There is another way to get a quicker read of the PCE index's movement on a monthly basis, however, for those who do not want to wait for the quarterly figure in the GDP report.

It is included in the Commerce Department's personal income and spending report. The latest monthly deflator number, for December 1999, showed a rise of 0.2 percent compared with 0.1 percent in November.

Crandall suggested the real coming-out party for the PCE index would be next Monday, when its new importance will be clearly recognized in financial markets.

"Starting with the January personal income and spending report on February 28, we expect the PCE deflator to become as much a focus of attention as income or consumption spending," Crandall said in his latest weekly analysis.

© copyright 2000 Reuters, Ltd.



-- Possible Impact (posim@hotmail.com), February 23, 2000

Answers

Reporting inflation is bad, this is a solution.

-- Possible Impact (posim@hotmail.com), February 23, 2000.

I wonder if they will use this rather than the CPI for Social Security COLAs?

-- Lynn Ratcliffe (mcgrew@ntr.net), February 23, 2000.

Good, now they can reflect the cost of a new PC every year...

-- Mad Monk (madmonk@hawaiian.net), February 23, 2000.

Nothing lends credence to a total joke of an economic index better than coming up with an even bigger joke of an economic index to compare it against.

Modern economics, and therefore the tools of modern economics, ceased being a science the day they let the dollar float. Economics is no longer used to explain, manage, or predict anything, but rather to explain-away, justify, and rationalize an inherently inexplicable, unjust, and irrational monetary system.

With no external reference of value, all measurements are pointless at best or to be subject to endless manipulation at worst.

-- Nathan (nospamwh@tsoever.moc), February 24, 2000.


Notice the new index comes out quarterly rather than monthly like the CPI. Doesn't feel right to me.

-- CA 4x4 (4x4@my.house), February 24, 2000.


Nathan,
Exactly! You've explained it very well.

-- Possible Impact (posim@hotmail.com), February 24, 2000.

Nathan ... In the modern lexicon " Right ON , dude !" Eagle

-- Hal Walker (e999eagle@FREEWWWEB.COM), February 24, 2000.

Things must be getting bad enough that even the dilluted CPI was starting to reflect the actual economic problems we're seeing at the bottom of the house of cards. So now it's time for a new shell game. And when this one starts showing holes, they'll come up with anothe new scheme.

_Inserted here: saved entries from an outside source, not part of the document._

-- ==== Sys2Proof/Certificates/Slice0/Obligations.lean ====
section
/-! DEFINITION. The statements for the provers, one definition each, and the terms that they use. -/

open Sys2Proof Sys2Proof.Machine

/-- The register-register operations of two sources, each with what Table 4.1 writes to S[d]. -/
def Sys2Proof.Claims.binaryOps : List ((Nat → Nat → Nat → Instr) × (Word → Word → Word)) :=
  [(.add, fun a b => a + b), (.sub, fun a b => a - b), (.and, fun a b => a &&& b), (.or, fun a b => a ||| b),
   (.xor, fun a b => a ^^^ b), (.andn, fun a b => a &&& ~~~b),
   (.sll, fun a b => a <<< (b.toNat % 64)), (.srl, fun a b => a >>> (b.toNat % 64)),
   (.sra, fun a b => a.sshiftRight (b.toNat % 64)), (.rol, fun a b => a.rotateLeft (b.toNat % 64)),
   (.slt, fun a b => if a.toInt < b.toInt then 1 else 0), (.sltu, fun a b => if a.toNat < b.toNat then 1 else 0),
   (.min, fun a b => if a.toInt ≤ b.toInt then a else b), (.max, fun a b => if a.toInt ≤ b.toInt then b else a),
   (.minu, fun a b => if a.toNat ≤ b.toNat then a else b), (.maxu, fun a b => if a.toNat ≤ b.toNat then b else a),
   (.mul, fun a b => a * b), (.mulh, fun a b => BitVec.ofInt 64 (a.toInt * b.toInt / 2 ^ 64)),
   (.mulhu, fun a b => BitVec.ofNat 64 (a.toNat * b.toNat / 2 ^ 64)),
   (.bhash, fun a b => a.rotateLeft 8 ^^^ (b >>> 32).rotateLeft 4 ^^^ (b &&& 0xFFFFFFFF))]

/-- The register-register operations of one source, each with what Table 4.1 writes to S[d]. -/
def Sys2Proof.Claims.unaryOps : List ((Nat → Nat → Instr) × (Word → Word)) :=
  [(.popc, fun a => BitVec.ofNat 64 ((List.range 64).countP a.getLsbD)),
   (.clz, fun a => BitVec.ofNat 64 ((List.range 64).takeWhile fun i => !a.getLsbD (63 - i)).length),
   (.ctz, fun a => BitVec.ofNat 64 ((List.range 64).takeWhile fun i => !a.getLsbD i).length),
   (.sextB, fun a => (a.setWidth 8).signExtend 64), (.sextH, fun a => (a.setWidth 16).signExtend 64),
   (.sextW, fun a => (a.setWidth 32).signExtend 64)]

open Sys2Proof.Claims

/-- R92, R94, R95, Table 4.1: every register-register operation but the divisions completes, writes S[d] and nothing else, and goes on at
the next word; `fsh` returns the 64 bits that start n bits into the older doubleword b, and with a = b rotates right by n. -/
def Obligations.RegisterOperationsWriteTheirResult : Prop :=
  (∀ r ∈ binaryOps, ∀ d a b s, exec (r.1 d a b) s = .next (s.wrS d (r.2 (s.rdS a) (s.rdS b))).step4) ∧
  (∀ r ∈ unaryOps, ∀ d a s, exec (r.1 d a) s = .next (s.wrS d (r.2 (s.rdS a))).step4) ∧
  (∀ d a b n s, n < 64 →
    exec (.fsh d a b n) s = .next (s.wrS d (((s.rdS a ++ s.rdS b : BitVec 128) >>> n).setWidth 64)).step4 ∧
    exec (.fsh d a a n) s = .next (s.wrS d ((s.rdS a).rotateRight n)).step4)

/-- What a signed division gives (Tables 4.1 and 4.2): quotient and remainder. -/
def Sys2Proof.Claims.signedDivision (a b : Word) : Word × Word :=
  if b = 0 then (0xFFFFFFFFFFFFFFFF, a)
  else if a = 0x8000000000000000 ∧ b = 0xFFFFFFFFFFFFFFFF then (0x8000000000000000, 0)
  else (BitVec.ofInt 64 (Int.tdiv a.toInt b.toInt), BitVec.ofInt 64 (a.toInt - b.toInt * Int.tdiv a.toInt b.toInt))

/-- What an unsigned division gives (Tables 4.1 and 4.2): quotient and remainder. -/
def Sys2Proof.Claims.unsignedDivision (a b : Word) : Word × Word :=
  if b = 0 then (0xFFFFFFFFFFFFFFFF, a)
  else (BitVec.ofNat 64 (a.toNat / b.toNat), BitVec.ofNat 64 (a.toNat - b.toNat * (a.toNat / b.toNat)))

/-- R93, Table 4.2: division never faults; it completes on every pair of operands, the corner cases of Table 4.2 among them. -/
def Obligations.DivisionNeverFaults : Prop :=
  ∀ d a b s,
    exec (.div d a b) s = .next (s.wrS d (signedDivision (s.rdS a) (s.rdS b)).1).step4 ∧
    exec (.rem d a b) s = .next (s.wrS d (signedDivision (s.rdS a) (s.rdS b)).2).step4 ∧
    exec (.divu d a b) s = .next (s.wrS d (unsignedDivision (s.rdS a) (s.rdS b)).1).step4 ∧
    exec (.remu d a b) s = .next (s.wrS d (unsignedDivision (s.rdS a) (s.rdS b)).2).step4

/-- The immediate operations of one source, each with what Table 4.3 writes to S[d]. -/
def Sys2Proof.Claims.immediateOps : List ((Nat → Nat → Nat → Instr) × (Word → Nat → Word)) :=
  [(.addi, fun a i => a + (BitVec.ofNat 14 i).signExtend 64),
   (.andi, fun a i => a &&& (BitVec.ofNat 14 i).setWidth 64), (.ori, fun a i => a ||| (BitVec.ofNat 14 i).setWidth 64),
   (.xori, fun a i => a ^^^ (BitVec.ofNat 14 i).setWidth 64),
   (.slti, fun a i => if a.toInt < ((BitVec.ofNat 14 i).signExtend 64).toInt then 1 else 0),
   (.sltiu, fun a i => if a.toNat < ((BitVec.ofNat 14 i).signExtend 64).toNat then 1 else 0)]

/-- The shifts by a literal of Table 4.3. -/
def Sys2Proof.Claims.shiftOps : List ((Nat → Nat → Nat → Instr) × (Word → Nat → Word)) :=
  [(.slli, fun a n => a <<< n), (.srli, fun a n => a >>> n), (.srai, fun a n => a.sshiftRight n), (.roli, fun a n => a.rotateLeft n)]

/-- R96, Table 4.3: every immediate operation completes, writes S[d] and nothing else, and goes on at the next word. -/
def Sys2Proof.Claims.immediateOperationsWriteTheirResult : Prop :=
  (∀ r ∈ immediateOps, ∀ d a i s, i < 2 ^ 14 → exec (r.1 d a i) s = .next (s.wrS d (r.2 (s.rdS a) i)).step4) ∧
  (∀ r ∈ shiftOps, ∀ d a n s, n < 64 → exec (r.1 d a n) s = .next (s.wrS d (r.2 (s.rdS a) n)).step4) ∧
  (∀ d i s, i < 2 ^ 20 → exec (.li d i) s = .next (s.wrS d ((BitVec.ofNat 20 i).signExtend 64)).step4) ∧
  (∀ d i s, i < 2 ^ 20 → exec (.lsi d i) s = .next (s.wrS d ((s.rdS d <<< 20) ||| (BitVec.ofNat 20 i).setWidth 64)).step4)

/-- R97: the bit-field operations complete: a field of width w + 1 from bit st on is extracted, zero- or sign-extended, or
inserted, and no other bit of S[d] changes. -/
def Sys2Proof.Claims.bitFieldOperationsMoveTheField : Prop :=
  ∀ d a w st s, st + w < 64 →
    exec (.bfx d a w st) s = .next (s.wrS d (((s.rdS a).extractLsb' st (w + 1)).setWidth 64)).step4 ∧
    exec (.bfxS d a w st) s = .next (s.wrS d (((s.rdS a).extractLsb' st (w + 1)).signExtend 64)).step4 ∧
    ∃ v : Word, exec (.bfi d a w st) s = .next (s.wrS d v).step4 ∧
      ∀ i, i < 64 → v.getLsbD i = if st ≤ i ∧ i ≤ st + w then (s.rdS a).getLsbD (i - st) else (s.rdS d).getLsbD i

/-- The branches on one register, with their conditions (R98). -/
def Sys2Proof.Claims.branchesOnOne : List ((Nat → Nat → Instr) × (Word → Prop)) :=
  [(.bez, fun a => a = 0), (.bnz, fun a => a ≠ 0), (.bltz, fun a => a.toInt < 0), (.bgez, fun a => 0 ≤ a.toInt),
   (.bgtz, fun a => 0 < a.toInt), (.blez, fun a => a.toInt ≤ 0)]
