@[simp] theorem putSpad_task (c : Core) (a : Nat) (bs : List Byte) : (c.putSpad a bs).task = c.task := rfl
@[simp] theorem putSpad_frozen (c : Core) (a : Nat) (bs : List Byte) : (c.putSpad a bs).frozen = c.frozen := rfl
@[simp] theorem putSpad_rcd (c : Core) (a : Nat) (bs : List Byte) : (c.putSpad a bs).rcd = c.rcd := rfl
@[simp] theorem putSpad_rcdDue (c : Core) (a : Nat) (bs : List Byte) : (c.putSpad a bs).rcdDue = c.rcdDue := rfl
@[simp] theorem putSpad_dead (c : Core) (a : Nat) (bs : List Byte) : (c.putSpad a bs).dead = c.dead := rfl
@[simp] theorem putSpad_lastEnd (c : Core) (a : Nat) (bs : List Byte) : (c.putSpad a bs).lastEnd = c.lastEnd := rfl
@[simp] theorem putSpad_s (c : Core) (a : Nat) (bs : List Byte) : (c.putSpad a bs).s = c.s := rfl
@[simp] theorem putSpad_lc (c : Core) (a : Nat) (bs : List Byte) : (c.putSpad a bs).lc = c.lc := rfl
@[simp] theorem putSpad_strm (c : Core) (a : Nat) (bs : List Byte) : (c.putSpad a bs).strm = c.strm := rfl
@[simp] theorem putSpad_forked (c : Core) (a : Nat) (bs : List Byte) : (c.putSpad a bs).forked = c.forked := rfl
@[simp] theorem putSpad_k (c : Core) (a : Nat) (bs : List Byte) : (c.putSpad a bs).k = c.k := rfl
@[simp] theorem putSpad_cpg (c : Core) (a : Nat) (bs : List Byte) : (c.putSpad a bs).cpg = c.cpg := rfl
@[simp] theorem putSpad_cb (c : Core) (a : Nat) (bs : List Byte) : (c.putSpad a bs).cb = c.cb := rfl
@[simp] theorem putSpad_v (c : Core) (a : Nat) (bs : List Byte) : (c.putSpad a bs).v = c.v := rfl
@[simp] theorem putSpad_p (c : Core) (a : Nat) (bs : List Byte) : (c.putSpad a bs).p = c.p := rfl
@[simp] theorem putSpad_loops (c : Core) (a : Nat) (bs : List Byte) : (c.putSpad a bs).loops = c.loops := rfl
@[simp] theorem putSpad_reps (c : Core) (a : Nat) (bs : List Byte) : (c.putSpad a bs).reps = c.reps := rfl
@[simp] theorem putSpad_sb (c : Core) (a : Nat) (bs : List Byte) : (c.putSpad a bs).sb = c.sb := rfl
@[simp] theorem putSpad_nmode (c : Core) (a : Nat) (bs : List Byte) : (c.putSpad a bs).nmode = c.nmode := rfl
@[simp] theorem putSpad_bfmt (c : Core) (a : Nat) (bs : List Byte) : (c.putSpad a bs).bfmt = c.bfmt := rfl
@[simp] theorem putSpad_gens (c : Core) (a : Nat) (bs : List Byte) : (c.putSpad a bs).gens = c.gens := rfl
@[simp] theorem putSpad_evcnt (c : Core) (a : Nat) (bs : List Byte) : (c.putSpad a bs).evcnt = c.evcnt := rfl
@[simp] theorem putSpad_evwin (c : Core) (a : Nat) (bs : List Byte) : (c.putSpad a bs).evwin = c.evwin := rfl
@[simp] theorem putSpad_due (c : Core) (a : Nat) (bs : List Byte) : (c.putSpad a bs).due = c.due := rfl
@[simp] theorem putSpad_clkc (c : Core) (a : Nat) (bs : List Byte) : (c.putSpad a bs).clkc = c.clkc := rfl
@[simp] theorem putSpad_leftq (c : Core) (a : Nat) (bs : List Byte) : (c.putSpad a bs).leftq = c.leftq := rfl
@[simp] theorem putSpad_stash (c : Core) (a : Nat) (bs : List Byte) : (c.putSpad a bs).stash = c.stash := rfl
@[simp] theorem putSpad_stLine (c : Core) (a : Nat) (bs : List Byte) : (c.putSpad a bs).stLine = c.stLine := rfl
@[simp] theorem putSpad_scLine (c : Core) (a : Nat) (bs : List Byte) : (c.putSpad a bs).scLine = c.scLine := rfl
@[simp] theorem putSpad_scByte (c : Core) (a : Nat) (bs : List Byte) : (c.putSpad a bs).scByte = c.scByte := rfl
@[simp] theorem putSpad_held (c : Core) (a : Nat) (bs : List Byte) : (c.putSpad a bs).held = c.held := rfl
@[simp] theorem putSpad_q (c : Core) (a : Nat) (bs : List Byte) : (c.putSpad a bs).q = c.q := rfl
@[simp] theorem putSpad_mx (c : Core) (a : Nat) (bs : List Byte) : (c.putSpad a bs).mx = c.mx := rfl
@[simp] theorem putSpad_z (c : Core) (a : Nat) (bs : List Byte) : (c.putSpad a bs).z = c.z := rfl
@[simp] theorem putSpad_regs (c : Core) (a : Nat) (bs : List Byte) : (c.putSpad a bs).regs = c.regs := rfl
@[simp] theorem putSpad_rows (c : Core) (a : Nat) (bs : List Byte) : (c.putSpad a bs).rows = c.rows := rfl
@[simp] theorem putSpad_badRow (c : Core) (a : Nat) (bs : List Byte) : (c.putSpad a bs).badRow = c.badRow := rfl
@[simp] theorem putSpad_arr (c : Core) (a : Nat) (bs : List Byte) : (c.putSpad a bs).arr = c.arr := rfl
@[simp] theorem putSpad_eng (c : Core) (a : Nat) (bs : List Byte) : (c.putSpad a bs).eng = c.eng := rfl
@[simp] theorem putSpad_outBox (c : Core) (a : Nat) (bs : List Byte) : (c.putSpad a bs).outBox = c.outBox := rfl
@[simp] theorem putSpad_inBox (c : Core) (a : Nat) (bs : List Byte) : (c.putSpad a bs).inBox = c.inBox := rfl
@[simp] theorem putSpad_waitw (c : Core) (a : Nat) (bs : List Byte) : (c.putSpad a bs).waitw = c.waitw := rfl
@[simp] theorem putSpad_barSync (c : Core) (a : Nat) (bs : List Byte) : (c.putSpad a bs).barSync = c.barSync := rfl
@[simp] theorem putSpad_trunc (c : Core) (a : Nat) (bs : List Byte) : (c.putSpad a bs).trunc = c.trunc := rfl
@[simp] theorem putSpad_launchRec (c : Core) (a : Nat) (bs : List Byte) : (c.putSpad a bs).launchRec = c.launchRec := rfl
@[simp] theorem putSpad_saves (c : Core) (a : Nat) (bs : List Byte) : (c.putSpad a bs).saves = c.saves := rfl
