-- ==== Sys2Proof/Laws/Plain.lean ====
section
/-! SUPPORT. What the operations over memory do where nothing stands in their way: plain memory in the sense of `Mapped` and `Plain`,
an agent with no waiting store, no stash line. -/

namespace Sys2Proof.Laws

open Sys2Proof.Machine

theorem filter_none {α : Type} (l : List α) (p : α → Bool) (h : ∀ x ∈ l, p x = false) : l.filter p = [] := by
  simpa [List.filter_eq_nil_iff] using h

/-- An agent with no waiting store has none to perform. -/
theorem settleIf_none (ag : Nat) (f : Pend → Bool) (s : State) (h : ∀ o ∈ s.pend, o.agent ≠ ag) : settleIf ag f s = .ok () s := by
  have h1 : s.pend.filter (fun p => decide (p.agent = ag)) = [] := filter_none _ _ fun o ho => by simp [h o ho]
  simp [settleIf, h1]

/-- An agent that is no command's, with no waiting store, has none to settle before an access. -/
theorem settleBefore_none (q : Req) (b : Bool) (ia n : Nat) (s : State) (hq : q.ag < 8192) (h : ∀ o ∈ s.pend, o.agent ≠ q.ag) :
    settleBefore q b ia n s = .ok () s := by
  simp [settleBefore, settleIf_none _ _ _ h, Nat.not_le.mpr hq]

theorem settleBytes_none (q : Req) (ia n : Nat) (s : State) (hq : q.ag < 8192) (h : ∀ o ∈ s.pend, o.agent ≠ q.ag) :
    settleBytes q ia n s = .ok () s :=
  settleBefore_none _ _ _ _ _ hq h

theorem settleAll_none (ag : Nat) (s : State) (h : ∀ o ∈ s.pend, o.agent ≠ ag) : settleAll ag s = .ok () s := by
  have h1 : s.pend.filter (fun p => !decide (p.agent = ag)) = s.pend := List.filter_eq_self.mpr fun o ho => by simp [h o ho]
  simp [settleAll, settleIf_none ag _ s h, h1]

theorem settleSR_none (ag : Nat) (s : State) (h : ∀ o ∈ s.pend, o.agent ≠ ag) : settleSR ag s = .ok () s := by
  have h1 : s.pend.filter (fun p => !decide (p.agent = ag) || !decide (p.ord = 3)) = s.pend :=
    List.filter_eq_self.mpr fun o ho => by simp [h o ho]
  simp [settleSR, settleIf_none ag _ s h, h1]

/-- With no stash line of the range, a home read or write meets no stash (R199). -/
theorem stashRead_none (ia n : Nat) (s : State) (h : ∀ a, s.stashed a = []) : stashRead ia n s = .ok () s := by
  simp only [stashRead, m_bind, m_get]
  exact forM_idle _ _ _ fun i _ => by simp [h]

theorem stashWrite_none (ia n : Nat) (s : State) (h : ∀ a, s.stashed a = []) : stashWrite ia n s = .ok () s := by
  simp only [stashWrite, m_bind, stashRead_none ia n s h, m_get]
  exact forM_idle _ _ _ fun i _ => by simp [h]

/-- What counting an access can change. -/
theorem touch_eq (s : State) (q : Req) (l : Loc) (ia : Nat) :
    ∃ f r, s.touch q l ia = { s with lastMem := s.dtime, fresh := f, ranges := r } := by
  have count : ∀ (d : Nat) (ks : List Nat) (t : State), ∃ f r, ks.foldl (fun t k => t.countRange d k) t = { t with fresh := f, ranges := r } := by
    intro d ks
    induction ks with
    | nil => intro t; exact ⟨_, _, rfl⟩
    | cons k ks ih => intro t; obtain ⟨f, r, h⟩ := ih (t.countRange d k); exact ⟨f, r, h⟩
  unfold State.touch
  split
  · exact ⟨_, _, rfl⟩
  all_goals
    obtain ⟨f, r, h⟩ := count (s.homeOf _ ia) (s.rangesAt q.ctx ia) { s with lastMem := s.dtime }
    exact ⟨f, r, h⟩

theorem Mapped_touch {s : State} {x ia n : Nat} {e : Entry} {k : Nat} (h : Mapped s x ia n e k) (q : Req) (l : Loc) (a : Nat) :
    Mapped (s.touch q l a) x ia n e k := by
  obtain ⟨f, r, e⟩ := touch_eq s q l a
  rw [e]
  exact ⟨h.piece, h.noPeer, h.entry, h.goodWalk, h.present, h.owner, h.backed, h.inTier, h.service, h.key, h.clean, h.readable, h.unstashed⟩

theorem touch_mem (s : State) (q : Req) (l : Loc) (a : Nat) : (s.touch q l a).mem = s.mem := by
  obtain ⟨f, r, e⟩ := touch_eq s q l a
  rw [e]

/-- translate of R202 on a state. -/
theorem translate_eq (q : Req) (va n : Nat) (p : Perm) (s : State) :
    translate q va n p s = match s.translate? q va n p with
      | .ok ia => if s.winBad q.ctx va then .error (.fault { code := 0x10, va := some va }) s else .ok ia s
      | .error c => .error (.fault { code := c, va := some va }) s := by
  simp only [Machine.translate, m_bind, m_get]
  cases h : s.translate? q va n p with
  | ok ia => cases hb : s.winBad q.ctx va <;> simp [hb]
  | error c => simp

theorem Plain_translate {s : State} {q : Req} {va n : Nat} {p : Perm} {ia : Nat} {e : Entry} {k : Nat} (h : Plain s q va n p ia e k) :
    translate q va n p s = .ok ia s := by
  simp [translate_eq, h.xlate, h.window]

/-- The walk of plain memory ends in its frame (R208). -/
theorem Mapped_walk {s : State} {x ia n : Nat} {e : Entry} {k : Nat} (h : Mapped s x ia n e k) (q : Req) (hq : q.ctx = x) (a : AKind) :
    walk q ia a s = .ok (.frame e k) s := by
  subst hq
  simp [walk, State.offService, h.noPeer, h.entry, h.goodWalk, h.present, h.owner, h.backed, Nat.not_le.mpr h.inTier, h.service, h.key]

theorem Mapped_grantAll {s : State} {x ia n : Nat} {e : Entry} {k : Nat} (h : Mapped s x ia n e k) (q : Req) (hq : q.ctx = x)
    (va : Nat) (a : AKind) : grantAll q va ia n a s = .ok [(.frame e k, ia, 0, n)] s := by
  have h1 := h.piece
  have h2 : pieces ia n = [(ia, 0, n)] := by
    have : min n (4096 - ia % 4096) = n := by omega
    simp [pieces, this]
  have h3 : grant q ia a s = .ok (.frame e k) s := by
    simp [grant, Mapped_walk h q hq a]
  simp [grantAll, h2, withVa, tryCatch, tryCatchThe, MonadExceptOf.tryCatch, EStateM.tryCatch, h3]

/-- Plain bytes read as they are stored (R365, R389). -/
theorem Mapped_readFrame {s : State} {x ia n : Nat} {e : Entry} {k : Nat} (h : Mapped s x ia n e k) (q : Req) :
    readFrame q e k ia n s = .ok (s.mem.bytes k n) s := by
  have h1 : ((List.range n).all fun i =>
      decide (s.lkey.get 0 ((k + i) / 128) = 0) || decide (s.lkey.get 0 ((k + i) / 128) = s.lineTag e (ia + i))) = true := by
    simp only [List.all_eq_true, List.mem_range, Bool.or_eq_true, decide_eq_true_eq]
    exact fun i hi => h.readable i hi
  have h2 : ∀ i, i < n → s.badWord.get false ((k + i) / 16) = false := by
    intro i hi
    have hb := h.clean
    simp only [State.badIn, List.any_eq_false, List.mem_range] at hb
    have := hb ((k + i) / 16 - k / 16) (by omega)
    have e1 : k / 16 + ((k + i) / 16 - k / 16) = (k + i) / 16 := by omega
    rw [e1] at this
    simpa using this
  have h3 : (List.range n).map (fun i => if s.badWord.get false ((k + i) / 16) then 0 else s.installed e k ia 0 i) = s.mem.bytes k n := by
    refine List.map_congr_left fun i hi => ?_
    have hi := List.mem_range.mp hi
    simp only [h2 i hi, State.installed, h.readable i hi, Bool.false_eq_true, if_false, if_true]
  simp only [readFrame, m_bind, m_get]
  rw [if_pos h1]
  simp only [h.clean, Bool.false_eq_true, if_false, m_bind, m_pure, h3]

/-- A read of plain memory at its home, by an agent with no waiting store. -/
theorem Mapped_homeRead {s : State} {x ia n : Nat} {e : Entry} {k : Nat} (h : Mapped s x ia n e k) (q : Req) (hq : q.ag < 8192)
    (hp : ∀ o ∈ s.pend, o.agent ≠ q.ag) :
    homeRead q (.frame e k) ia n s = .ok (s.mem.bytes k n) (s.touch q (.frame e k) ia) := by
  simp only [homeRead, m_bind, m_get, settleBefore_none _ _ _ _ s hq hp, stashRead_none _ _ s h.unstashed, m_modify,
    Mapped_readFrame (Mapped_touch h q (.frame e k) ia), touch_mem]

theorem Mapped_readAll {s : State} {x ia n : Nat} {e : Entry} {k : Nat} (h : Mapped s x ia n e k) (q : Req) (hq : q.ag < 8192)
    (hp : ∀ o ∈ s.pend, o.agent ≠ q.ag) :
    readAll q [(.frame e k, ia, 0, n)] s = .ok (s.mem.bytes k n) (s.touch q (.frame e k) ia) := by
  simp [readAll, Mapped_homeRead h q hq hp]

/-- The word at a pc in plain executable memory (R40). -/
theorem Plain_fetchWord {s : State} {n ia : Nat} {e : Entry} {k : Nat}
    (h : Plain s { s.req with ag := 4096 } s.pc.toNat n { x := true } ia e k) :
    fetchWord n s = .ok (bytesWord (s.mem.bytes k n)) (s.touch { s.req with ag := 4096 } (.frame e k) ia) := by
  have hc := h.clean
  simp only [fetchWord, fetchBytes, m_bind, m_get, Plain_translate h, Mapped_grantAll h.toMapped _ rfl, forM_cons, forM_nil, hc,
    m_failIf_false, m_pure, Mapped_readAll h.toMapped _ (show (4096 : Nat) < 8192 by decide) h.settled]

end Sys2Proof.Laws
end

I wonder what they'll come up with to try and convince the sheep that there's no problem as everything collapses? Tie the next version of economic reporting to the price of stocks? (See, things are great! We've got NEGATIVE INFLATION since the stock market went down from 10,000 to 1,000. Don't you feel happy to live in President Klintoon's country?)

WW

-- Wildweasel (vtmldm@epix.net), February 24, 2000.


Haven't heard anyone use the phrase 'smoke and mirrors' in a while. Just thought I'd throw that in.